# WHAT YOU SHOULD DO
Up to and including the line containing "namespace Sys2Proof.Machine", retype each line of the listing below exactly, beginning with the first.

# DATA FOR THIS EXERCISE
-- ==== Sys2Proof/Machine/Ordering.lean ====
section
/-! DEFINITION. The memory model as the spec states it (R177 to R205): events, relations and axioms over candidate executions. Machine/Events.lean makes the
events of instructions and of engines, and Machine/Weak.lean the steps whose reads take older writes where the axioms here allow it (log 6: DESIGN CHOICE). -/
namespace Sys2Proof.Machine
open Sys2Proof

/-! Events. -/

/-- Where a lane lies: numbers of its group, core, cluster, die and device, each unique in the system (R178). -/
structure Place where
  grp  : Nat
  core : Nat
  clu  : Nat
  die  : Nat
  dev  : Nat
  deriving DecidableEq, Repr

/-- The stores that hold locations. ten: the tensor entries of a context (R373). state: what QCTL reads and writes of a queue (R343). ended: what an engine's
completion leaves for ENGWAIT, by class (R389). halt: what the write of the frames leaves for the handler's first issue (R253). -/
inductive EvStore where
  | gl
  | far (dev : Nat)
  | sp (core wg : Nat)
  | cl (clu launch unit : Nat)
  | tm (core wg : Nat)
  | bank (core : Nat)
  | list (core : Nat)
  | rack (core : Nat)
  | queue (core wg h : Nat)
  | state (core wg h : Nat)
  | ten (ctx : Nat)
  | ended (core grp : Nat)
  | halt (core wg : Nat)
  deriving DecidableEq, Repr

/-- A location: one byte of a store (R179). -/
structure EvLoc where
  store : EvStore
  at_   : Nat
  deriving DecidableEq, Repr

/-- The location n bytes further. -/
def EvLoc.plus (l : EvLoc) (n : Nat) : EvLoc := { l with at_ := l.at_ + n }
/-- Whether promotion reaches a location: global memory or cluster SRAM (R184). -/
def EvLoc.shared (l : EvLoc) : Bool := match l.store with | .gl | .far _ | .cl _ _ _ => true | _ => false

/-- Kinds of events (R177). -/
inductive EvKind where
  | rd | wr | rmw | fence | mfence
  deriving DecidableEq, Repr

/-- The engines, as R191 lists them; drain is ADRAIN's path (R347, R361). -/
inductive Engine where
  | oven | copy | fetch | sifter | select | peel | ired | drain
  deriving DecidableEq, Repr

/-- Who makes an event: the state before the execution, what is neither a lane nor an engine (firmware, the dispatcher, the context DMA engine), a lane, an engine for an
operation, or the completion of an operation. part: the stream of arrivals that it belongs to and its place there (R193). -/
inductive Origin where
  | init
  | outside
  | lane
  | engine (op : Nat) (eng : Engine) (part : Option (Nat × Nat))
  | done (op : Nat) (part : Option (Nat × Nat))
  deriving DecidableEq, Repr

/-- An event on one location (R177). lane: the lane that issued, of a group command the lowest active, guard-true lane (R323). issue: its place in program order. first, size:
the access that it is a byte of; whole: that access is single-copy atomic whatever its size. merged: the lanes of its instruction that name one address make one request (R203, R204). gen: the generation that a write
leaves its word at, where it sets or moves it, or that a SWWAIT waits for. mir: of a load served from a residency mirror, the operation that filled it (R201). -/
structure Ev where
  lane   : Nat
  place  : Place
  ctx    : Nat
  issue  : Nat
  origin : Origin
  kind   : EvKind
  loc    : Option EvLoc
  first  : Option EvLoc
  size   : Nat
  whole  : Bool
  rel    : Bool
  acq    : Bool
  scope  : Scope
  rmt    : Bool
  merged : Bool
  gen    : Option Nat
  mir    : Option Nat
  deriving DecidableEq, Repr

/-- Reads and writes; a read-modify-write is both. -/
def Ev.reads (e : Ev) : Bool := e.kind == .rd || e.kind == .rmw
def Ev.writes (e : Ev) : Bool := e.kind == .wr || e.kind == .rmw
/-- FENCE and FENCE .ar. -/
def Ev.fences (e : Ev) : Bool := e.kind == .fence
def Ev.full (e : Ev) : Bool := e.kind == .fence && e.rel && e.acq
/-- Whether two events are accesses to one location. -/
def Ev.meets (e f : Ev) : Bool := e.loc.isSome && e.loc == f.loc
/-- Whether two events are bytes of one access. -/
def Ev.mate (e f : Ev) : Bool := e.lane == f.lane && e.issue == f.issue && e.origin == f.origin && e.first == f.first && e.size == f.size && e.reads == f.reads
/-- The bytes of an access from a location on. -/
def Ev.bytes (e : Ev) (l : EvLoc) (n : Nat) : List Ev := (List.range n).map (fun i => { e with loc := some (l.plus i), first := some l, size := n })

/-! Relations by number of event. -/

/-- A relation between events by number. -/
abbrev Rel := List (Nat × Nat)
/-- A relation as one bit mask per event: of those after it. -/
abbrev Rows := List Nat

/-- The rows of a relation over n events. -/
def Rel.rows (r : Rel) (n : Nat) : Rows := (List.range n).map (fun e => r.foldl (fun m p => if p.1 = e then m ||| 2 ^ p.2 else m) 0)
/-- Whether a comes before b. -/
def Rows.has (t : Rows) (a b : Nat) : Bool := ((t[a]?).getD 0).testBit b
/-- The transitive closure: through each event in turn. -/
def Rows.close (t : Rows) : Rows :=
  (List.range t.length).foldl (fun t k => let via := (t[k]?).getD 0; t.map (fun r => if r.testBit k then r ||| via else r)) t
/-- No event comes after itself. -/
def Rows.loopless (t : Rows) : Bool := (List.range t.length).all (fun e => !t.has e e)

/-- A candidate execution: the events, the sources of reads (R180), the writes in coherence order, location by location (R180), and the FENCE .ar events in the order
fo, context by context (R182). Everything else follows from these. -/
structure Cands where
  evs : List Ev
  rf  : Rel
  co  : List Nat
  fo  : List Nat
  deriving DecidableEq, Repr

/-- Numbers of the events that meet a test. -/
def Cands.those (x : Cands) (p : Ev → Bool) : List Nat := (List.range x.evs.length).filter (fun n => match x.evs[n]? with | some e => p e | none => false)
/-- Whether an event meets a test. -/
def Cands.has (x : Cands) (n : Nat) (p : Ev → Bool) : Bool := match x.evs[n]? with | some e => p e | none => false
/-- Whether two events meet a test. -/
def Cands.both (x : Cands) (a b : Nat) (p : Ev → Ev → Bool) : Bool := match x.evs[a]?, x.evs[b]? with | some e, some f => p e f | _, _ => false
/-- The pairs of events that meet a test. -/
def Cands.pairs (x : Cands) (p : Ev → Ev → Bool) : Rel :=
  (List.range x.evs.length).flatMap (fun a => ((List.range x.evs.length).filter (fun b => a != b && x.both a b p)).map (fun b => (a, b)))
/-- The pairs of a sequence, the first before the second, that meet a test. -/
def Cands.inOrder (x : Cands) (p : Ev → Ev → Bool) : List Nat → Rel
  | [] => []
  | a :: r => (r.filter (fun b => x.both a b p)).map (fun b => (a, b)) ++ x.inOrder p r

/-- po: events of one lane in the order of its instructions (R180). -/
def Ev.po (e f : Ev) : Bool := e.origin == .lane && f.origin == .lane && e.lane == f.lane && decide (e.issue < f.issue)
def Cands.po (x : Cands) : Rel := x.pairs Ev.po
/-- po-loc (R180). -/
def Cands.poLoc (x : Cands) : Rel := x.pairs (fun e f => e.po f && e.meets f)
/-- co: all writes to one location in one order (R180). -/
def Cands.coPairs (x : Cands) : Rel := x.inOrder Ev.meets x.co
/-- fr (R180), but of a load served from a mirror none: no later write binds it (R201). -/
def Cands.fr (x : Cands) : Rel :=
  let co := x.coPairs
  x.rf.flatMap (fun e => if x.has e.2 (fun f => f.mir.isSome) then [] else (co.filter (fun c => c.1 == e.1 && c.2 != e.2)).map (fun c => (e.2, c.2)))
/-- fo among the FENCE .ar events of a context that include each other (R182). -/
def Cands.foPairs (x : Cands) : Rel := x.inOrder (fun e f => e.ctx == f.ctx) x.fo

/-! Synchronisation (R178, R182, R184). -/

/-- Scope instances (R178). -/
def Scope.same (sc : Scope) (a b : Place) : Bool :=
  match sc with
  | .grp => a.grp == b.grp
  | .core => a.core == b.core
  | .clu => a.clu == b.clu
  | .die => a.die == b.die
  | .dev => a.dev == b.dev
  | .sys => true
/-- Scope inclusion (R178). -/
def Ev.incl (e f : Ev) : Bool := Scope.same e.scope e.place f.place && Scope.same f.scope f.place e.place

/-- Whether a write lies in the release sequence of another (R182): that write, or one of the unbroken run of read-modify-writes after it. -/
def Cands.inSeq (x : Cands) (co : Rel) (w v : Nat) : Bool :=
  w == v || (co.contains (w, v) && (co.filter (fun e => e.1 == w && (e.2 == v || co.contains (e.2, v)))).all (fun e => x.has e.2 (fun f => f.kind == .rmw)))
/-- Whether a read takes its value from a write or from its release sequence. -/
def Cands.takes (x : Cands) (co : Rel) (r w : Nat) : Bool := x.rf.any (fun e => e.2 == r && x.inSeq co w e.1)
/-- The writes through which an event releases: a release write itself, or the writes po-after a release fence. -/
def Cands.outs (x : Cands) (a : Nat) : List Nat :=
  if x.has a (fun e => e.rel && e.writes) then [a]
  else if x.has a (fun e => e.rel && e.fences) then (List.range x.evs.length).filter (fun b => x.both a b (fun e f => e.po f && f.writes))
  else []
/-- The reads through which an event acquires. -/
def Cands.ins (x : Cands) (b : Nat) : List Nat :=
  if x.has b (fun e => e.acq && e.reads) then [b]
  else if x.has b (fun e => e.acq && e.fences) then (List.range x.evs.length).filter (fun a => x.both a b (fun e f => e.po f && e.reads))
  else []
/-- sw through a value, and through fo (R182): an access that carries a fence's value takes the fence's scope, and has its lane, so that the inclusion of the two
operations is that of the accesses. -/
def Cands.sync (x : Cands) (co fo : Rel) (a b : Nat) : Bool :=
  x.both a b Ev.incl && ((x.outs a).any (fun w => (x.ins b).any (fun r => x.takes co r w)) || fo.contains (a, b))
/-- Promotion (R184). -/
def Cands.prom (x : Cands) (co : Rel) (a b : Nat) : Bool :=
  x.both a b (fun e f => f.acq && f.rmt && f.scope == .dev && e.rel && [Scope.grp, .core, .clu, .die].contains e.scope
      && e.place.core != f.place.core && e.place.dev == f.place.dev)
    && (x.outs a).any (fun w => x.has w (fun f => f.loc.any EvLoc.shared) && (x.ins b).any (fun r => x.takes co r w))
/-- sw, prom among it (R182, R184). -/
def Cands.sw (x : Cands) : Rel :=
  let co := x.coPairs
  let fo := x.foPairs
  (x.those Ev.rel).flatMap (fun a => ((x.those Ev.acq).filter (fun b => a != b && (x.sync co fo a b || x.prom co a b))).map (fun b => (a, b)))

/-! Engines (R183, R191, R193). -/

/-- Whether an event stands po-between an event of a lane and an issue. -/
def Cands.between (x : Cands) (e f : Ev) (p : Ev → Bool) : Bool :=
  x.evs.any (fun m => m.origin == .lane && m.lane == e.lane && decide (e.issue < m.issue) && decide (m.issue < f.issue) && p m)
/-- When R191 orders an engine's accesses after an event of an issuing lane. -/
def Cands.ordered (x : Cands) (eng : Engine) (e f : Ev) : Bool :=
  match eng with
  | .copy | .fetch | .sifter | .select | .drain => true
  | .oven => x.between e f (fun m => m.kind == .mfence)
  | .peel | .ired => x.between e f (fun m => m.rel && (m.scope == .dev || m.scope == .sys))
/-- Whether an access of a part stands before the completion addition of a part: of its stream, at its place or a later one. -/
def partBefore : Option (Nat × Nat) → Option (Nat × Nat) → Bool
  | some p, some q => p.1 == q.1 && decide (p.2 ≤ q.2)
  | _, none => true
  | none, some _ => false
/-- aso (R183): from what R191 orders before an instruction to its engine's accesses, from these to its completion, and between the arrivals of a transfer; and from what
was written by neither a lane nor an engine to what is issued after it (R373, log 6: DESIGN CHOICE). -/
def Cands.asoAt (x : Cands) (e f : Ev) : Bool :=
  match e.origin, f.origin with
  | .outside, _ => decide (e.issue < f.issue)
  | .lane, .engine _ eng _ => e.lane == f.lane && decide (e.issue < f.issue) && x.ordered eng e f
  | .engine o _ p, .done n q => o == n && partBefore p q
  | .engine o .copy (some p), .engine n .copy (some q) => o == n && e.writes && f.writes && p.1 == q.1 && decide (p.2 < q.2)
  | _, _ => false
def Cands.aso (x : Cands) : Rel := x.pairs x.asoAt

/-- hb (R185). -/
def Cands.hb (x : Cands) : Rows := Rows.close (Rel.rows (x.po ++ x.sw ++ x.aso) x.evs.length)
/-- eco (R180). -/
def Cands.eco (x : Cands) : Rows := Rows.close (Rel.rows (x.rf ++ x.coPairs ++ x.fr) x.evs.length)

# ANSWER BOX
-- ==== Sys2Proof/Machine/Ordering.lean ====
section
/-! DEFINITION. The memory model as the spec states it (R177 to R205): events, relations and axioms over candidate executions. Machine/Events.lean makes the
events of instructions and of engines, and Machine/Weak.lean the steps whose reads take older writes where the axioms here allow it (log 6: DESIGN CHOICE). -/
namespace Sys2Proof.Machine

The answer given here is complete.